The Commissioner of Immigration has appealed to this Court, invoking  our ruling in Ong See Lun vs. Board of' Immigration  Commissioners,  95  Phil., 785, wherein the Court held: 

"The requirement that  the alien should first abandon  the Islands before seeking permanent admission therein is justified by the consideration that  in accepting the status  of a  temporary visitor the alien in effect accepts that he  is not entitled to permanent  admission; and to allow him to change his status without first departing (as he obligated himself to do) would be encouraging the entry of aliens On  false  pretenses.  Considerations  of convenience or efficiency must yield to the definite and express policy of the Republic in its  dealings with aliens; and it is well to note that the procedure outlined in Immigration Bulletin No. 1, was sanctioned and reiterated in practically the same  terms by Republic Act No. 503, Section 3.  An alien's presence and stay in this  country being a matter of privilege, he must be held to a strict observance of the laws concerning his  admission."

It will be noted  in the preceding  excerpt that the ruling invoked by the Immigration Commissioner is essentially one based on fraud  and estoppel.  It is clear that if an alien gains admission  to the Islands on the strength of a deliberate and voluntary representation that he will enter only  for a limited time, and thereby  secures the benefit of a temporary  visa, the law will  not allow ,him subsequently to go back on his representation and stay permanently, without first departing from the Philippines as he  had  promised.  No  officer  can relieve  him  of the departure requirements of  section 9 of  the  Immigration Act, under the guise of "change"  or "correction",  for the law  makes  no distinctions,  and no officer is above the law.  Any other ruling would, as  stated in our previous decision, encourage aliens  to enter the  Islands on  false pretenses; every alien, so permitted to enter for a limited time, might then  claim a right to  permanent admission, however flimsy such claim should be, and thereby compel our government to spend time, money and effort to examining and verifying whether or not every such alien really has a right to take up permanent residence here.   In the meanwhile,  the alien would be able to prolong his stay and evade his return to the port whence he came, contrary to what he promised to do when he entered.   The damages inherent in  such ruling are self-evident.

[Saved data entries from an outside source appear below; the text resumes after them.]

/-- One member's product of GATHER_MATMUL in its output format, row by row (R236). -/
def matmulRows (v : List Nat) (a : List Byte) (cols : List (List Nat)) (bias : List Byte) (rnd : Nat → Nat → Nat) : List Byte :=
  let f := fun i => pv v i
  let m := f 4
  let k := f 5
  let n := f 6
  let b := u32s bias n
  (((rowVals (f 8) k m a).zip (List.range m)).map fun q =>
    outRow (f 10) (f 11) rnd q.2 ((cols.zip (List.range n)).map fun c =>
      let y := blockSum ((q.1.zip c.1).map fun t => fltMul (ofF32 t.1) (ofF32 t.2))
      if f 2 = 0 then y else addF32 y (toF32 (ofF32 (b.getD c.2 0))))).flatten

/-- An operator other than COLL and GATHER_MATMUL. -/
def runOperator (typ : Nat) (v : List Nat) (rd : Rd) (rnd : Nat → Nat → Nat) : Except (Option Nat) StepOut :=
  match typ with
  | 0x10 => opReduceTail v rd rnd
  | 0x11 => opQuant v rd rnd
  | 0x12 => opDequant v rd rnd
  | 0x13 => opEmbedBag v rd rnd
  | 0x14 => opKvGather v rd rnd
  | 0x16 => opTopkGate v rd
  | 0x17 => opSoftmax v rd rnd
  | 0x18 => opRmsnorm v rd rnd
  | 0x19 => opElemwise v rd rnd
  | 0x1A => opTranspose v rd
  | _ => .ok ⟨[], ST_OK, 0, 0⟩

/-! ### A collective that a node drives (R243) -/

/-- The result of one chunk over all members: a member's stream of `n` elements each, in rank order. -/
def reduceChunk (d : List Byte) (chunk n : Nat) (ins : List (List Byte)) : List Byte :=
  let rnd := fun i => randWord (dSeed d) chunk (dNum d) 0 i
  if dFixed d then
    let xs := ins.map (decodeStream (dIn d) n)
    let codes := match xs.map blockCodes with
      | [] => []
      | c :: t => t.foldl (fun a b => (a.zip b).map fun q => max q.1 q.2) c
    let sum := match xs.map fun x => (fixStream codes x).1 with
      | [] => []
      | a :: t => t.foldl fixAdd a
    convertStream (dOut d) (dRound d) (dNanOvf d) rnd (unfixStream codes sum).1
  else
    match ins.map (liftStream (dOp d) (dIn d) n) with
    | [] => []
    | a :: t =>
      let sum := t.foldl (fun x y => (x.zip y).map fun q => combine (dOp d) (dIn d) q.1 q.2) a
      resultStream (dOp d) (dIn d) (dOut d) (dRound d) (dNanOvf d) rnd sum

/-- Elements `o` up to `o + n` of a member's stream of `total` elements. -/
def cutStream (code total o n : Nat) (bs : List Byte) : List Byte :=
  let w := elemBits code
  if isMx code then (bs.drop (o * w / 8)).take (n * w / 8) ++ ((bs.drop (total * w / 8)).drop (o / 32)).take (n / 32)
  else (bs.drop (o * w / 8)).take (n * w / 8)

/-- What each rank's DST receives from a collective whose inputs of `count` elements are all at one node (Table 9.2): rank and
bytes, in the order of chunks. -/
def drivenResult (d : List Byte) (count : Nat) (ins : List (List Byte)) : List (List Byte) :=
  let p := ins.length
  let n := dChunk d
  let chunksOf := fun (lo len : Nat) => (List.range ((len + n - 1) / n)).map fun k => (lo + k * n, min n (len - k * n))
  match dKind d with
  | 4 => ins.map fun _ => ins.flatten
  | 5 => ins.map fun _ => ins.getD (dRoot d) []
  | 6 => (List.range p).map fun r => (ins.map fun x => cutStream (dIn d) count (r * (count / max 1 p)) (count / max 1 p) x).flatten
  | k =>
    let spans := if k = 3 then (List.range p).flatMap fun r => chunksOf (r * (count / max 1 p)) (count / max 1 p)
      else chunksOf 0 count
    let res := (spans.zip (List.range spans.length)).map fun q =>
      (q.1.1, reduceChunk d q.2 q.1.2 (ins.map (cutStream (dIn d) count q.1.1 q.1.2)))
    if k = 3 then (List.range p).map fun r =>
      (res.filter fun q => q.1 / max 1 (count / max 1 p) == r).flatMap (·.2)
    else if k = 2 then (List.range p).map fun r => if r = dRoot d then res.flatMap (·.2) else []
    else ins.map fun _ => res.flatMap (·.2)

But the circumstances of  petitioners' entry negates any misrepresentation or estoppel.  The state  does not  deny that they originally had the right to return as permanent residents; that they had been exercising  efforts  to  have that right recognized since the termination of the Pacific war, and  that their  acceptance of the temporary  visitor's visa was due to their effort to escape from the Communist forces that  shortly  afterwards  took over their place of residence  in China.  The Philippine Government  was not therefore  mislead as to the real  claims of petitioners, that they were returning residents; and hence, taking into account that petitioners  were themselves  minors when they returned,  we  believe the  Ong See  Lun  ruling does not apply to their case.  In effect, the issuance of a temporary visa in their favor appears as  an assent on the part of the Philippine authorities to their entry pending final decision  on their right to return.  The decision in  their favor was made in the order of  Deputy Commissioner De la Rosa on June 25, 1954 (Exhibit A), which could not be validly  revoked without notice to and due hearing of petitioners herein.

It is true that petitioners appear to have taken steps to finally determine their  status only after their  deportation was ordered Considering their minority, however, we do not believe that the delay should be rigorously held against them.

The decision appealed from  is  affirmed.   No  costs.

Paras,  C. J., Montemayor, Bautista  Angelo, Labrador, Concepcion,  Endencia,  and Felix, JJ., concur.